## WHAT YOU ARE ASKED TO DO
For the entries presented below, indicate the number of lines that include the word "grind", adding nothing else.

Dataset excerpts
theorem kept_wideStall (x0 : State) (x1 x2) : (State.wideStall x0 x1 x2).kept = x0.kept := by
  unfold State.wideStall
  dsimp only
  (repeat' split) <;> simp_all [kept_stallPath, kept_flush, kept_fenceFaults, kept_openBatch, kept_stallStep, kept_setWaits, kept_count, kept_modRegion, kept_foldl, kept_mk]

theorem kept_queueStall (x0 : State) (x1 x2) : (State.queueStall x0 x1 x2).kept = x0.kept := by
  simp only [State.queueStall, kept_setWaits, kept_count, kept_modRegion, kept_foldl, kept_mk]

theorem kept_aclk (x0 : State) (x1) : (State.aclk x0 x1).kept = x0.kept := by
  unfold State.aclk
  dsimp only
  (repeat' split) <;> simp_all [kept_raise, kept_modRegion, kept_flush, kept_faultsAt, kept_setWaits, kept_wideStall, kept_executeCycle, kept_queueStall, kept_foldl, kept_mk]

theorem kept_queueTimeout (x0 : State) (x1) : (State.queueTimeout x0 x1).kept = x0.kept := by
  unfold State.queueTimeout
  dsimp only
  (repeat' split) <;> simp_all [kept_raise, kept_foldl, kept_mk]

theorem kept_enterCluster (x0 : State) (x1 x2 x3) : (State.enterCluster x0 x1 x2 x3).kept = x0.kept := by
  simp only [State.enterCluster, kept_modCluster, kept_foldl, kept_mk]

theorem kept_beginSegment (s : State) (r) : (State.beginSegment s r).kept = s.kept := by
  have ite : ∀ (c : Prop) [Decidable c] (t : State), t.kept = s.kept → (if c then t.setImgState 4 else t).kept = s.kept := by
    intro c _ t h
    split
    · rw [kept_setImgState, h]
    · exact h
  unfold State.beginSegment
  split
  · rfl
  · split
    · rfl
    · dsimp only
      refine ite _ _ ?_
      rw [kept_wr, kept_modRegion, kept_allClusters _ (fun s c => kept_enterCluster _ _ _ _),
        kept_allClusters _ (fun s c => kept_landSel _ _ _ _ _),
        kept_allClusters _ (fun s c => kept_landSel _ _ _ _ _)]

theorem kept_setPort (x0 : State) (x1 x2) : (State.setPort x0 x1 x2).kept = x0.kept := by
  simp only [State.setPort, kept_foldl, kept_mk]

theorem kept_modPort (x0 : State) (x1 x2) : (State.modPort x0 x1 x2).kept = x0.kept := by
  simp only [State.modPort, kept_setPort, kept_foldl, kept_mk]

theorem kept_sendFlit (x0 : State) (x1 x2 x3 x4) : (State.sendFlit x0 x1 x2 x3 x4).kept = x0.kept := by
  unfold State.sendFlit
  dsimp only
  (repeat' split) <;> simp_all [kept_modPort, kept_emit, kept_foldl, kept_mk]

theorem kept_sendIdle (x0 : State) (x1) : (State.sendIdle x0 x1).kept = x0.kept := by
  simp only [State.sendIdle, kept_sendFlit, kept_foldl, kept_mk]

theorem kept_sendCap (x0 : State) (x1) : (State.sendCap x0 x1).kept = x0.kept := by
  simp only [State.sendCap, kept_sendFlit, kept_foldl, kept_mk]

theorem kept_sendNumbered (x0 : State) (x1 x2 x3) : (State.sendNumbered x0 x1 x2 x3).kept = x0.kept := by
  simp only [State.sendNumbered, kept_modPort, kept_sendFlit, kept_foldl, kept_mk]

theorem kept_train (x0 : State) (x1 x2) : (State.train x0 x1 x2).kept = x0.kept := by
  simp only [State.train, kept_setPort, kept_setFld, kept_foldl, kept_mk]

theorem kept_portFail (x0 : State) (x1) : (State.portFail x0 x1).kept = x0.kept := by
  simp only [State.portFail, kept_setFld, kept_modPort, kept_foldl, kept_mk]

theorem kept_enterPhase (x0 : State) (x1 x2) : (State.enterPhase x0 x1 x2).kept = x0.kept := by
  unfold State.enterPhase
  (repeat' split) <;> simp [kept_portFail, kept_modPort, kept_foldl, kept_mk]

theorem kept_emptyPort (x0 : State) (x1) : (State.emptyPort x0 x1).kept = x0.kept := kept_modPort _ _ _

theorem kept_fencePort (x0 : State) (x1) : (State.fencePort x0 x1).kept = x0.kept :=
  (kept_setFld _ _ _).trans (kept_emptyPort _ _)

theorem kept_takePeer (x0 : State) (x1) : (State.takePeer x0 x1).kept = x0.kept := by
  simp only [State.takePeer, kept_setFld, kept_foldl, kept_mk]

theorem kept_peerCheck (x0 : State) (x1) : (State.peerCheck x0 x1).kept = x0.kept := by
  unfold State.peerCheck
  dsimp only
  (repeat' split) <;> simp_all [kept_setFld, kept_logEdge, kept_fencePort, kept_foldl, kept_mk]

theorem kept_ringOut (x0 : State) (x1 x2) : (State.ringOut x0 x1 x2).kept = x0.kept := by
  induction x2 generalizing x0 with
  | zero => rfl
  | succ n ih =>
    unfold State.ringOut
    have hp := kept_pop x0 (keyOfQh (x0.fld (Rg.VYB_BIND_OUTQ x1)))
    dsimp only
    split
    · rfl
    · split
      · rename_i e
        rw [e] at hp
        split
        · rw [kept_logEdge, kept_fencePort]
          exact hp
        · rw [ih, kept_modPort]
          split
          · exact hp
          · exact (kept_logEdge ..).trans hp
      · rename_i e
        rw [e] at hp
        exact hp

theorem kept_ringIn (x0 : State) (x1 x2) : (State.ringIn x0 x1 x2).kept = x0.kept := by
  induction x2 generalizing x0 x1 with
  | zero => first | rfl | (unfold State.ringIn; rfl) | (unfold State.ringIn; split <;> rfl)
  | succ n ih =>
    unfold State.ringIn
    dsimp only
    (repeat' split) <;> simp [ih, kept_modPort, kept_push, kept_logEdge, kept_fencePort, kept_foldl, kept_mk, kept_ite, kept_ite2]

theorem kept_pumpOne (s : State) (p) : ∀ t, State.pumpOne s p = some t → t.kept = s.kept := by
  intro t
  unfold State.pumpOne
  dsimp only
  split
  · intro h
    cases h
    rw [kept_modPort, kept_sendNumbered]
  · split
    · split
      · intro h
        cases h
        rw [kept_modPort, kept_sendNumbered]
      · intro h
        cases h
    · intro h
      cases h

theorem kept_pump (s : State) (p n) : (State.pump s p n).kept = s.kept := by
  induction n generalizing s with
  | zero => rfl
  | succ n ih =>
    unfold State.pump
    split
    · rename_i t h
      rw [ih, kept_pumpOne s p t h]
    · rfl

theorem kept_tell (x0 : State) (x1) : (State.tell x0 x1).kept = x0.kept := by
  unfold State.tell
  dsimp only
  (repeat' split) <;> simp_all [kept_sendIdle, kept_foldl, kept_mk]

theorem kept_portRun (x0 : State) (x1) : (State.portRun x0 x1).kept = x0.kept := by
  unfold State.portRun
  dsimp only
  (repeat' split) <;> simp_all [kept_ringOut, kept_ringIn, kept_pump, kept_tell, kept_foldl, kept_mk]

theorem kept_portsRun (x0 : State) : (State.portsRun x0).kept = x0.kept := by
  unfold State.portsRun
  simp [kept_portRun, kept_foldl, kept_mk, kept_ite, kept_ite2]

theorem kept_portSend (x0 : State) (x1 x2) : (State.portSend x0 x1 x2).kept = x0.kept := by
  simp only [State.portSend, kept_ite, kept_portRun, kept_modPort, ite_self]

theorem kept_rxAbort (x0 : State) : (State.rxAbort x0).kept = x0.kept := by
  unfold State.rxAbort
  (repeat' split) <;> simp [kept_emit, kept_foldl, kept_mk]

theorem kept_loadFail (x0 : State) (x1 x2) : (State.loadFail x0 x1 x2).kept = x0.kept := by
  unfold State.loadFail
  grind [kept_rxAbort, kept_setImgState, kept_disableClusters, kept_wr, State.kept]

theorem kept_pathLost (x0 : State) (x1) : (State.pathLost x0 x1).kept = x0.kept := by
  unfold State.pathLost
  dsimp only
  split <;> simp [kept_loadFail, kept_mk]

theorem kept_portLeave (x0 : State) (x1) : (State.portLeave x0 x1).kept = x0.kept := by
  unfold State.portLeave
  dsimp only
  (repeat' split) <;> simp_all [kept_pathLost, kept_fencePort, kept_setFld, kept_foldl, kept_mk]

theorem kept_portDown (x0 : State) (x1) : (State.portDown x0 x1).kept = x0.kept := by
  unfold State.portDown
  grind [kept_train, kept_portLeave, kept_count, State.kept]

## EXERCISE SOLUTION
2